PROBLEM REQUIREMENTS: From the records below, transcribe only the lines running from the one with "def descReserved (s" through the one with "port (R258). -/". Keep both of those end lines.

EXERCISE INPUT:

/-- External line of a beat (R253). -/
def extLine (d : RDesc) (x : Nat × Nat) : Nat := d.xaddr + x.1 * d.xstride + x.2
/-- Data-space beat of a beat (R253). -/
def dsLine (d : RDesc) (x : Nat × Nat) : Nat := d.daddr + x.1 * d.dstride + x.2

/-- The reserved bits of a descriptor are 0 (R252). -/
def descReserved (s : State) (n : BitVec 12) : Bool := reservedZero s n descBits

/-- The descriptor in slot n is not faulty (R254); the last row's last beat reaches furthest. -/
def descGood (s : State) (n : BitVec 12) : Bool :=
  let d := readDesc s n
  let top := (d.rows - 1, d.rowBeats - 1)
  slotKind s n == 2 && descReserved s n && decide (d.rows * d.rowBeats ≤ 1024) && decide (dsLine d top < 2 ^ 21) &&
    decide (extLine d top < 2 ^ 58)

/-! ## Resources (R247, R258, R271) -/

/-- The lowest free tag of a range. -/
def lowTag (used : List (BitVec 11)) (lo n : Nat) : Option (BitVec 11) :=
  (((List.range n).map (fun i => BitVec.ofNat 11 (lo + i))).find? (fun t => !used.contains t))
/-- A stream tag not outstanding on the port (R41; the lowest, log entry 25). -/
def freeTag (p : RillPort) : Option (BitVec 11) := lowTag (p.outs.map (·.tag)) 0 1024
/-- A Wicket tag neither reserved nor outstanding (R41, R271; the lowest, log entry 25). -/
def freeWicket (s : State) : Option (BitVec 11) :=
  lowTag (s.rill.wickets ++ (rp s 0).outs.map (·.tag) ++ (rp s 1).outs.map (·.tag)) 1024 256
/-- Staging beats reserved on a port (R258). -/
def staged (p : RillPort) : Nat := p.tiles.foldl (fun n t => if t.wtag.isSome then n else n + t.beats.length) 0
/-- A Wicket tag is released. -/
def dropWicket (s : State) (t : Option (BitVec 11)) : State :=
  match t with
  | none => s
  | some x => { s with rill := { s.rill with wickets := s.rill.wickets.filter (· != x) } }

/-- The head request of port k's admission queue is for a good Wicket descriptor that waits for its tag (R258, R271). -/
def wicketHead (s : State) (k : RPort) : Bool :=
  match (rp s k).queue.head?.bind (fun c => (stream s c).next) with
  | none => false
  | some slot => descGood s slot && (readDesc s slot).rows * (readDesc s slot).rowBeats == 1
/-- A user asks for a Wicket tag: a port for its head request, or the Gatehouse (none), whose transfers go out one at a time (R271,
log entry 24). -/
def wicketAsks (s : State) : Option RPort → Bool
  | none => (ghFetch s).isSome && !(rp s 0).outs.any (fun o => o.who.isNone) && clocked s 0 && !frozen s 0
  | some k => clocked s k && !closed s k && wicketHead s k
/-- The users that wait for a Wicket tag, in request order (R271). -/
def wicketLine (s : State) : List (Option RPort) := s.rill.wicketQ.filter (wicketAsks s)
/-- The Wicket tag that a user is handed now: none while an earlier request waits (R271). -/
def wicketFor (s : State) (u : Option RPort) : Option (BitVec 11) :=
  match (wicketLine s).head? with
  | none => freeWicket s
  | some v => if v = u then freeWicket s else none
/-- A user that finds no tag waits in line (R271). -/
def wicketWait (s : State) (u : Option RPort) : State :=
  { s with rill := { s.rill with wicketQ := if (wicketLine s).contains u then wicketLine s else wicketLine s ++ [u] } }
/-- A user takes a tag and leaves the line. -/
def wicketTake (s : State) (u : Option RPort) (w : BitVec 11) : State :=
  { s with rill := { s.rill with wickets := w :: s.rill.wickets, wicketQ := (wicketLine s).filter (· != u) } }

/-- A stream issues and moves data: RUNNING and not being aborted. -/
def streamLive (s : State) (ctx : BitVec 12) : Bool := (stream s ctx).st == .running && !(stream s ctx).aborting

/-- The position of a stream: slot and number of the earliest beat not complete, in stream order (R250, R267). -/
def streamPos (s : State) (ctx : BitVec 12) : BitVec 12 × BitVec 10 :=
  match ((rp s (streamPort s ctx)).tiles.filter (fun t => t.ctx == ctx)).find? (fun t => (firstOpen t).isSome) with
  | some t => (t.slot, BitVec.ofNat 10 ((firstOpen t).getD 0))
  | none => match (stream s ctx).next with | some n => (n, 0) | none => ((stream s ctx).posSlot, (stream s ctx).posBeat)

/-! ## Doorbells, abort, slot writes (R249-R257) -/

/-- RING_BELL: a write of 1 to RING_BELL through the control port (R24, R255, R256). -/
def execRingBell (port : RegPort) (slot : BitVec 12) (s : State) : Host.Outcome State Fault Refusal :=
  if !portReady s port then skip s
  else if isMgmt port then finish (busErr s port)
  else
    match ringStream s slot with
    | none => finish (busErr s port)
    | some s' => finishSync (ack s' port)

/-- What stays of a tile that is aborted: its outstanding beats (R257). -/
def abortBeat : BeatSt → BeatSt
  | .out t => .out t
  | .idle => .done
  | .merged => .done
  | .staged _ => .done
  | .moving => .done
  | .done => .done

/-- A beat has an external transfer outstanding. -/
def isOut : BeatSt → Bool
  | .out _ => true
  | .idle => false
  | .merged => false
  | .staged _ => false
  | .moving => false
  | .done => false

/-- Reservations of an aborted stream with no outstanding response are released; with the last one the stream is ABORTED (R257). Under
freeze stream states are held (R270). -/
def settleAbort (s : State) (k : RPort) (ctx : BitVec 12) : State :=
  if !(stream s ctx).aborting || frozen s k then s
  else
    let outs := (rp s k).outs
    let gone := fun (t : Tile) => t.ctx == ctx && !outs.any (fun o => o.who.map Prod.fst == some t.uid)
    let s := ((rp s k).tiles.filter gone).foldl (fun s t => dropWicket s t.wtag) s
    let s := modRp s k (fun p => { p with tiles := p.tiles.filter (fun t => !gone t) })
    if (rp s k).tiles.any (fun t => t.ctx == ctx) then s else modStream s ctx (fun x => { x with st := .aborted, aborting := false })

/-- A stream is aborted at its port (R257); under freeze stream states are held (R270). -/
def abortStream (s : State) (ctx : BitVec 12) : State :=
  let x := stream s ctx
  let k := streamPort s ctx
  if !(x.st == .queued || x.st == .running || x.st == .halted) || frozen s k then s
  else
    let (ps, pb) := streamPos s ctx
    let s := modRp s k (fun p => { p with queue := p.queue.filter (· != ctx),
                                          tiles := p.tiles.map (fun t => if t.ctx = ctx then { t with beats := t.beats.map abortBeat } else t) })
    let s := modStream s ctx (fun x =>
      { x with aborting := true, asked := false, waitSlot := false, next := none, depAsked := false, depMet := false, posSlot := ps, posBeat := pb })
    let s := (s.bst.watches.filter (fun w => w.owner == .rill ctx)).foldl (fun s w => dropWatch s w.w) s
    settleAbort s k ctx

/-- A write of 1 to ABORT of a stream head; a stream of port 1 is told through CONTROL (R257, R384). -/
def askAbort (s : State) (ctx : BitVec 12) : State :=
  if slotKind s ctx != 1 then s
  else if streamPort s ctx = 0 then abortStream s ctx
  else sendCtl s 0 (.bell ctx true)

/-- STREAM_ABORT: a write of 1 to ABORT through the control port (R24, R257). -/
def execStreamAbort (port : RegPort) (slot : BitVec 12) (s : State) : Host.Outcome State Fault Refusal :=
  if !portReady s port then skip s
  else if isMgmt port then finish (busErr s port)
  else finishSync (ack (askAbort s slot) port)

/-- The head in slot n is in use: QUEUED, RUNNING or HALTED (R251). -/
def headBusy (s : State) (n : BitVec 12) : Bool :=
  let st := (stream s n).st
  slotKind s n == 1 && (st == .queued || st == .running || st == .halted)

/-- Context slot word j of slot n becomes w; the reserved KIND 0b11 leaves KIND as it was (R15, R250). -/
def setSlot (s : State) (n : BitVec 12) (j : Nat) (w : W64) : State :=
  let w := if j = 0 && w.extractLsb' 0 2 == 3 then (w &&& ~~~3) ||| (slotWord s n j &&& 3) else w
  { s with rill := { s.rill with slots := tset 0 s.rill.slots (8 * n.toNat + j) w } }

/-- A write of 64-bit word j of context slot n with byte enables as a bit mask m: none where it is refused (R249-R252). Of a word
of a head that hardware fills, only the reserved bits are stored: the doorbell tests them (R256). -/
def writeSlot (s : State) (n : BitVec 12) (j : Nat) (data m : W64) : Option State :=
  let old := slotWord s n j
  let put := setSlot s n j ((old &&& ~~~m) ||| (data &&& m))
  if slotKind s n ≠ 1 then some put
  else if j < 3 then (if headBusy s n then none else some put)
  else
    let s := setSlot s n j ((old &&& (headBits j ||| ~~~m)) ||| (data &&& m &&& ~~~headBits j))
    let d := if j = 3 then data &&& m else 0
    let s := if d.getLsbD 35 then modStream s n (fun x => { x with fencedSeen := false }) else s
    let s := if d.getLsbD 1 then askAbort s n else s
    if d.getLsbD 0 then ringStream s n else some s

/-- STREAM_SLOT_WRITE: a 64-bit write of word `word` of a context slot through the control port (R24, R249-R252). -/
def execStreamSlotWrite (port : RegPort) (slot : BitVec 12) (word : Fin 8) (data : W64) (s : State) : Host.Outcome State Fault Refusal :=
  if !portReady s port then skip s
  else if isMgmt port then finish (busErr s port)
  else
    match writeSlot s slot word.val data (BitVec.allOnes 64) with
    | none => finish (busErr s port)
    | some s' => finishSync (ack s' port)

/-! ## Admission (R258-R261) -/

/-- The tile of an admitted descriptor (R258). -/
def newTile (s : State) (ctx slot : BitVec 12) (w : Option (BitVec 11)) : Tile :=
  let d := readDesc s slot
  let o := tileOrder d
  { uid := s.rill.nextUid, ctx := ctx, slot := slot, drain := streamDrain s ctx, wtag := w, share := d.share, last := d.last,
    rowBeats := d.rowBeats, ext := o.map (fun x => BitVec.ofNat 58 (extLine d x)), ds := o.map (fun x => BitVec.ofNat 21 (dsLine d x)),
    beats := o.map (fun _ => .idle) }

RESULT BELOW:
def descReserved (s : State) (n : BitVec 12) : Bool := reservedZero s n descBits

/-- The descriptor in slot n is not faulty (R254); the last row's last beat reaches furthest. -/
def descGood (s : State) (n : BitVec 12) : Bool :=
  let d := readDesc s n
  let top := (d.rows - 1, d.rowBeats - 1)
  slotKind s n == 2 && descReserved s n && decide (d.rows * d.rowBeats ≤ 1024) && decide (dsLine d top < 2 ^ 21) &&
    decide (extLine d top < 2 ^ 58)

/-! ## Resources (R247, R258, R271) -/

/-- The lowest free tag of a range. -/
def lowTag (used : List (BitVec 11)) (lo n : Nat) : Option (BitVec 11) :=
  (((List.range n).map (fun i => BitVec.ofNat 11 (lo + i))).find? (fun t => !used.contains t))
/-- A stream tag not outstanding on the port (R41; the lowest, log entry 25). -/
def freeTag (p : RillPort) : Option (BitVec 11) := lowTag (p.outs.map (·.tag)) 0 1024
/-- A Wicket tag neither reserved nor outstanding (R41, R271; the lowest, log entry 25). -/
def freeWicket (s : State) : Option (BitVec 11) :=
  lowTag (s.rill.wickets ++ (rp s 0).outs.map (·.tag) ++ (rp s 1).outs.map (·.tag)) 1024 256
/-- Staging beats reserved on a port (R258). -/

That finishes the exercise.